Screenwriter Ribon was initially inspired by her own relationship with a large, presumably hirsute and apparently similarly table-manner-free man. All she had to do was take one step out of reality, and there: her boyfriend is a bear. Cat Farris’s energetic, clear artwork is full of character in a manner akin to Lissa Treiman and Max Sarin’s work on Giant Days, and Ribon’s writing keeps things light, lovable and fun.
Pamela Ribon (W), Cat Farris (A) • Oni Press, $19.99
– Tom Baker
Barrier #1
After the success of their near-future surveillance thriller The Private Eye, the Eisner-winning team of Brian K. Vaughan and Marcos Martín returned to their pay-what-you-can digital model for Barrier. When the 53-page first issue landed on their Panel Syndicate site back in 2015, we described it as “a taut and enthralling tale of migration and border tension that doesn’t go where you expect it to”. And its concerns certainly haven’t become any less relevant since then.

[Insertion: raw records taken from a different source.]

-- ==== Sys2Proof/Certificates/Slice0/Obligations.lean ====
section
/-! DEFINITION. The statements for the provers, in the order of OBLIGATIONS.json. -/

open Sys2Proof Sys2Proof.Machine

/-! ### The queue, the clock and power-on -/

/-- A step takes the front command and runs it on the state with the queue's rest. -/
def Obligations.StepRunsTheFrontCommand : Prop :=
  ∀ (s : State) (c : Instr) (rest : List Instr), s.pending = c :: rest → step s = exec c { s with pending := rest }

/-- With no command waiting, the clock advances by 1 ms, or one of the deadlines that are due is put into the queue. That
this is what an idle step does is the model's choice (log 1), and the choice among several is open (log 4). -/
def Obligations.IdleStepTicksOrQueuesADueDeadline : Prop :=
  ∀ s : State, s.pending = [] →
    (dueCommands s = [] → step s = .next { s with clock := s.clock + 1 }) ∧
    (dueCommands s ≠ [] → ∃ d ∈ dueCommands s, ∃ choices, step s = .next { s with pending := [d], sched := choices })

/-- Every command has an effect, in every state, and leaves the commands waiting behind it. -/
def Obligations.EveryCommandGoesOnAndLeavesTheQueue : Prop :=
  ∀ (i : Instr) (s : State), ∃ t, exec i s = .next t ∧ t.pending = s.pending

/-- POWER_ON takes every block to its power-on values (R17, R42, R57, R87, R104, R124, R148, R173, R178, R189), with the node address
sampled from the straps (R165). -/
def Obligations.PowerOnOfEveryBlock : Prop :=
  (∀ (straps : BitVec 7) (s : State), ∃ t, exec (.powerOn straps) s = .next t ∧
    t.clock = 0 ∧
    (∀ i, t.channels.get i = ⟨false, 0, 0, .generic, 0, 0, 0, 0, 0, .unseen, 0, false, false, none, none⟩) ∧
    t.itk = ⟨t.itk.lots, [], [], none, none, false, false, 0, none, false, .hold, some .notStarted⟩ ∧
    (∀ i, t.itk.lots.get i = none) ∧
    t.kfr.diverter = none ∧ t.kfr.nextSerial = 1 ∧ t.kfr.spillRun = none ∧ fillingKiln t = none ∧
    (∀ k, t.kfr.loads.get k = ⟨none, [], 0, false⟩) ∧
    (∀ k, t.kfr.setups.get k = ⟨false, 0, 0, 0, 0, 0, 0, 300, 0, 0, false⟩) ∧
    (∀ k, t.kilns.get k = ⟨.empty, none, 0, 0, 0, 0, 0, false, ⟨false, false, false⟩, none, none, none, false, false, false,
      none, none⟩) ∧
    (∀ i, t.rct.recipes.get i = ⟨0, []⟩) ∧ t.rct.staging = none ∧
    t.uar.requests = [] ∧ t.uar.grant = none ∧ t.cfl.layers = [] ∧ t.cfl.nextNumber = 1 ∧ floorBook t = 0 ∧
    t.pru = ⟨.idle, none, none, none, 1, [], .hold, some .notStarted, []⟩ ∧ t.tku = ⟨[], [], 1, true, 0, false, false⟩) ∧
  (∀ (straps : BitVec 7) (s : State), ∃ t, exec (.powerOn straps) s = .next t ∧
    t.rlu.address = straps ∧ t.rlu.passBuffer = [] ∧ t.rlu.portB = none ∧ t.rlu.commands = [] ∧ t.rlu.replies = [] ∧ t.rlu.reports = [] ∧
    t.rlu.slot = none ∧ t.rlu.starvation = 0 ∧ t.rlu.silence = false ∧ t.rlu.silenceFrom = none ∧
    t.rlu.counts = ⟨0, 0, 0, 0, 0, 0, 0, 0, 0, 0, 0, 0, 0, Tab.fill 7 0⟩ ∧
    (∀ i, t.actuators.get i = ⟨false, 0, 0, .other, 0⟩) ∧
    t.mgu.mode = .transparent ∧ (∀ i, t.mgu.nodeClasses.get i = ⟨false, 0, 0, false⟩) ∧ t.mgu.configValid = false ∧
    t.mgu.config = StationConfig.powerOn ∧ t.mgu.timeOfDay = 0 ∧ t.mgu.timeValid = false ∧
    (∀ i, t.mgu.events.get i = ⟨false, false, 0⟩) ∧ t.mgu.reportDest = none)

As they did with its predecessor, Vaughan and Martin are now bringing Barrier to print – briefly. The five-part series will be published in weekly issues, and with no plans for Barrier to be collected, this could well be your first and last chance if you want a print version of the work. In return, we’re promised an oversized publication (in its original landscape format) with cardstock covers.
Brian K Vaughan (W), Marcos Martín (A), Muntsa Vicente (C) • Image Comics, $4.99
– Tom Murphy
Rock Steady: Brilliant Advice from My Bipolar Life
Ellen Forney’s Marbles: Mania, Depression, Michelangelo, and Me here(reviewed at BF in 2013) was a funny, honest, impassioned memoir about living with bipolar disorder, the added anxieties that come with being a creative person in a highly competitive field, and the realities of medication and therapy. The follow-up, Rock Steady: Brilliant Advice from My Bipolar Life, is more akin to a self-help guide than the more “straight” autobiography of the first book.

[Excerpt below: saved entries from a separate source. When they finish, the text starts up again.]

theorem placePart_ahead {e w : WaitEntry} {l r : List WaitEntry} (h : ∀ x ∈ l, ¬ (x.slot = e.slot ∧ x.kind = .final))
    (hw : w.slot = e.slot ∧ w.kind = .final) : placePart e (l ++ w :: r) = l ++ e :: w :: r := by
  induction l with
  | nil => exact if_pos hw
  | cons x l ih =>
    rw [List.cons_append, placePart, if_neg (h x List.mem_cons_self), ih (fun y hy => h y (List.mem_cons_of_mem x hy)),
      List.cons_append]

theorem holdsLot_iff {s : State} {i : Fin 32} {n : Nat} : holdsLot s i n = true ↔ ∃ l, lotAt s i = some l ∧ l.number = n := by
  rw [holdsLot]
  cases lotAt s i with
  | none => simp
  | some l => simp

/-- Settles O57: the build test by its head, and the part-ticket request by the slot's record. -/
theorem buildTestTakesTheHead : Obligations.BuildTestTakesTheHead := by
  refine ⟨fun s => ⟨fun h => ?empty, fun e rest l h hl => ?head⟩, fun s => rfl, fun e ws => ⟨placePart_tail, fun l w r hws hl hs hk =>
    hws ▸ placePart_ahead hl ⟨hs, hk⟩⟩, fun i n s => ⟨fun h => ?dead, fun l hl hn => ?live⟩⟩
  case empty => rw [buildTest_none (buildHead_nil h), blockedTest_nil h]
  case head =>
    intro needs room
    have hhead := buildHead_cons h hl
    refine ⟨fun hroom => buildTest_of_buildHead (hhead.trans (if_pos hroom)), fun hroom hb => ?_, fun hroom hb => ?_⟩
    · rw [buildTest_none (hhead.trans (if_neg hroom)), blockedTest_cons h, if_pos hb]
    · have hneeds : neededBlocks s e = needs := by
        rw [neededBlocks, hl]
        rfl
      have hcause : freeBlocks s < neededBlocks s e ∨ 32 ≤ s.tku.queue.length := by
        rw [hneeds]
        have := not_and_or.mp hroom
        omega
      obtain ⟨cause, choices, heq, hholds⟩ := blockedCause_holds hcause
      refine ⟨cause, choices, ?_, hneeds ▸ hholds⟩
      rw [buildTest_none (hhead.trans (if_neg hroom)), blockedTest_cons h, if_neg (by rw [hb]; decide), heq]
  case dead => exact if_neg (fun hheld => by
    obtain ⟨l, hl, hn⟩ := holdsLot_iff.mp hheld
    exact h l hl hn)
  case live =>
    refine ⟨_, _, if_pos (holdsLot_iff.mpr ⟨l, hl, hn⟩), rfl, ?_⟩
    rw [Bool.not_eq_true', List.any_eq_false]
    exact ⟨fun h hm => h _ hm (decide_eq_true rfl), fun h x hx hxe => h (of_decide_eq_true hxe ▸ hx)⟩

end Sys2Proof.Machine
end

section
/-! Tickets built (R130 to R134), offered and sent (R137 to R142). -/

namespace Sys2Proof.Machine

/-! ### The ticket of a build (R130 to R133) -/

/-- A bale record of the log shows a lot's bale reference (R132). -/
abbrev ShowsBale (slot : Fin 32) (x : BaleRef) (b : BaleRecord) : Prop :=
  b.number = x.bale ∧ ∃ sh ∈ b.shares, sh.slot = some slot ∧ sh.grams = x.share

theorem loggedBale_none {log : List BaleRecord} {slot : Fin 32} {x : BaleRef} (h : ∀ b ∈ log, ¬ ShowsBale slot x b) :
    loggedBale log slot x = none :=
  List.find?_eq_none.mpr (fun b hb hp => by
    simp only [Bool.and_eq_true, decide_eq_true_eq, List.any_eq_true] at hp
    exact h b hb hp)

theorem loggedBale_first {before behind : List BaleRecord} {b : BaleRecord} {slot : Fin 32} {x : BaleRef}
    (hb : ShowsBale slot x b) (h : ∀ y ∈ before, ¬ ShowsBale slot x y) :
    loggedBale (before ++ b :: behind) slot x = some b := by
  refine find?_first ?_ (fun y hy => Bool.eq_false_iff.mpr (fun hp => h y hy ?_))
  · simpa only [Bool.and_eq_true, decide_eq_true_eq, List.any_eq_true] using hb
  · simpa only [Bool.and_eq_true, decide_eq_true_eq, List.any_eq_true] using hp

theorem builtTicket_entry {s : State} {e : WaitEntry} {l : Lot} {i : Nat} {x : BaleRef} (h : l.refs[i]? = some x) :
    (builtTicket e l s).entries[i]? = some (ticketEntry s.pru.log e.slot x) := by
  rw [builtTicket, List.getElem?_map, h, Option.map_some]

theorem ticketEntry_none {log : List BaleRecord} {slot : Fin 32} {x : BaleRef} (h : loggedBale log slot x = none) :
    ticketEntry log slot x = ⟨x.bale, tenths x.share, x.moisture, ⟨false, false, false, false⟩, false⟩ := by
  simp only [ticketEntry, h, Option.isSome_none]
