-- ==== Sys2Proof/Decode.lean ====
section
/-!
DEFINITION. Sys2Proof/Decode.lean: from the bits of a word to an instruction, and back. A word decodes only when the
instruction it spells is well formed and spells exactly that word, so every reserved or unused field that is not zero is
rejected (02 R36-R38). Rejections are named by the rule of the decode order (02 R35) they break.
-/

namespace Sys2Proof

/-- Why a word is no instruction (02 R35 rules 3, 5, 7 and 8). A reserved or unassigned major is an instruction of the
model, since the table has a row for it. -/
inductive Reject where
  /-- Rule 5: an assigned opcode at a length it does not have. -/
  | badLength
  /-- Rule 7: a reserved or unused field, operand value, pattern or kind. -/
  | badField
  /-- Rule 8: a pair-word slot rule. -/
  | badPairing
  /-- A pad word: fetched and discarded (02 R32). -/
  | pad
  /-- Fewer bytes than the length code asks for. -/
  | truncated
  deriving DecidableEq, Repr

/-! ## Operand fields -/

/-- The 9-bit value of an operand (02 Table 2.4). -/
def Opnd.bits : Opnd → BitVec 9
  | .v n => BitVec.ofNat 9 n.toNat
  | .s n => BitVec.ofNat 9 (256 + n.toNat)
  | .y n => BitVec.ofNat 9 (320 + n.toNat)
  | .e n => BitVec.ofNat 9 (352 + n.toNat)
  | .c n => BitVec.ofNat 9 (360 + n.toNat)

/-- The operand of a 9-bit value; 376-511 are reserved. -/
def Opnd.ofBits (x : BitVec 9) : Option Opnd :=
  let n := x.toNat
  if n < 256 then some (.v (BitVec.ofNat 8 n))
  else if n < 320 then some (.s (BitVec.ofNat 6 (n - 256)))
  else if n < 352 then some (.y (BitVec.ofNat 5 (n - 320)))
  else if n < 360 then some (.e (BitVec.ofNat 3 (n - 352)))
  else if n < 376 then some (.c (BitVec.ofNat 4 (n - 360)))
  else none

/-- PARAM and PAT of a crossbar pattern (02 Tables 2.3 and 2.5). -/
def Pat.bits : Pat → BitVec 8
  | .ident => 0#5 ++ 0#3
  | .rot k => k ++ 1#3
  | .bc k => k ++ 2#3
  | .xor k => k ++ 3#3
  | .mir k => k ++ 4#3

/-- The pattern of PARAM and PAT; 101-111 are reserved. -/
def Pat.ofBits (x : BitVec 8) : Option Pat :=
  let k := x.extractLsb' 3 5
  match (x.setWidth 3).toNat with
  | 0 => if k = 0 then some .ident else none
  | 1 => some (.rot k)
  | 2 => some (.bc k)
  | 3 => some (.xor k)
  | 4 => some (.mir k)
  | _ => none

/-- The 17-bit value of a source field. -/
def Src.bits (a : Src) : BitVec 17 := a.pat.bits ++ a.reg.bits

/-- The source of a 17-bit field. -/
def Src.ofBits (x : BitVec 17) : Option Src := do
  let r ← Opnd.ofBits (x.setWidth 9)
  let p ← Pat.ofBits (x.extractLsb' 9 8)
  some ⟨r, p⟩

/-- The SRCB field of a source B; IMM leaves it zero (02 R39). -/
def SrcB.fieldB : SrcB → BitVec 17
  | .reg a => a.bits
  | .imm _ => 0

/-- The IMM field of a source B. -/
def SrcB.immB : SrcB → BitVec 32
  | .reg _ => 0
  | .imm w => w

/-- A predicate field with a negate bit (07 R175). -/
def predField (p : Pred) (neg : Bool) : BitVec 17 := 0#12 ++ BitVec.ofBool neg ++ p

/-! ## The common frame (02 Table 2.2) -/

structure Frame where
  len : Len
  stall : BitVec 4
  guard : BitVec 4
  gneg : Bool
  major : BitVec 8
  dst : BitVec 9
  srca : BitVec 17
  srcb : BitVec 17
  minor : BitVec 2
  srcc : BitVec 17
  mod : BitVec 15
  imm : BitVec 32
  deriving DecidableEq, Repr

/-- A frame with every field but the common ones, MAJOR and MINOR zero. -/
def frame (h : Hdr) (major : BitVec 8) (minor : BitVec 2) : Frame :=
  ⟨h.len, h.stall, h.guard, h.gneg, major, 0, 0, 0, minor, 0, 0, 0⟩

def Frame.hdr (f : Frame) : Hdr := ⟨f.len, f.stall, f.guard, f.gneg⟩

/-- The length code (02 Table 2.1). -/
def Len.code : Len → Nat
  | .w64 => 1 | .w96 => 2 | .w128 => 3

/-- Bits of a word of this length. -/
def Len.bits (l : Len) : Nat := 8 * l.bytes

/-- The word of a frame, as a number: bit 0 is bit 0 of the first 32-bit word. -/
def Frame.word (f : Frame) : Nat :=
  f.len.code + 2 ^ 2 * f.stall.toNat + 2 ^ 6 * f.guard.toNat + 2 ^ 10 * f.gneg.toNat + 2 ^ 11 * f.major.toNat +
  2 ^ 19 * f.dst.toNat + 2 ^ 28 * f.srca.toNat + 2 ^ 45 * f.srcb.toNat + 2 ^ 62 * f.minor.toNat +
  2 ^ 64 * f.srcc.toNat + 2 ^ 81 * f.mod.toNat + 2 ^ 96 * f.imm.toNat

/-- The fields of a word of length `l`; a field above the length reads zero. -/
def Frame.ofWord (l : Len) (w : Nat) : Frame where
  len := l
  stall := BitVec.ofNat 4 (w / 2 ^ 2)
  guard := BitVec.ofNat 4 (w / 2 ^ 6)
  gneg := bitAt w 10
  major := BitVec.ofNat 8 (w / 2 ^ 11)
  dst := BitVec.ofNat 9 (w / 2 ^ 19)
  srca := BitVec.ofNat 17 (w / 2 ^ 28)
  srcb := BitVec.ofNat 17 (w / 2 ^ 45)
  minor := BitVec.ofNat 2 (w / 2 ^ 62)
  srcc := BitVec.ofNat 17 (w / 2 ^ 64)
  mod := BitVec.ofNat 15 (w / 2 ^ 81)
  imm := BitVec.ofNat 32 (w / 2 ^ 96)

/-- MOD of `SHFL`: SEGW and ZF at 96 bits; a 64-bit form has none (07 R176). -/
def segMod (h : Hdr) (segw : BitVec 3) (zf : Bool) : BitVec 15 :=
  if h.len = .w64 then 0 else 0#7 ++ segw ++ BitVec.ofBool zf ++ 0#4

/-- SEGW of a frame; the 64-bit form behaves as 5 (07 R176). -/
def Frame.segw (f : Frame) : BitVec 3 := if f.len = .w64 then 5 else f.mod.extractLsb' 5 3

/-- Source B of a frame: SRCB, or IMM at 128 bits (02 R39). -/
def srcB (f : Frame) : Option SrcB :=
  if f.len = .w128 then some (.imm f.imm) else (Src.ofBits f.srcb).map .reg

/-- The memory operand of a frame (08 R204, Table 8.6). -/
def memOp (f : Frame) : Option MemOp := do
  let b ← Src.ofBits f.srca
  let i ← Src.ofBits f.srcb
  some ⟨b, i, f.imm, f.mod.extractLsb' 8 3, f.mod.getLsbD 7, f.mod.extractLsb' 4 3⟩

In that context, Forney’s first book to tackle the subject now exists almost as evidence that she knows what she’s talking about; you can read the new volume assured that she’s been there, too. The book continues her attempt to destigmatise vital conversations about mental health, with sections focussed on recognising misdiagnosis from doctors, practical self-care tips and insightful advice, all drawn in Forney’s increasingly clean, thick-line style that recalls the look and layouts of the likes of Hope Larson’s earlier work.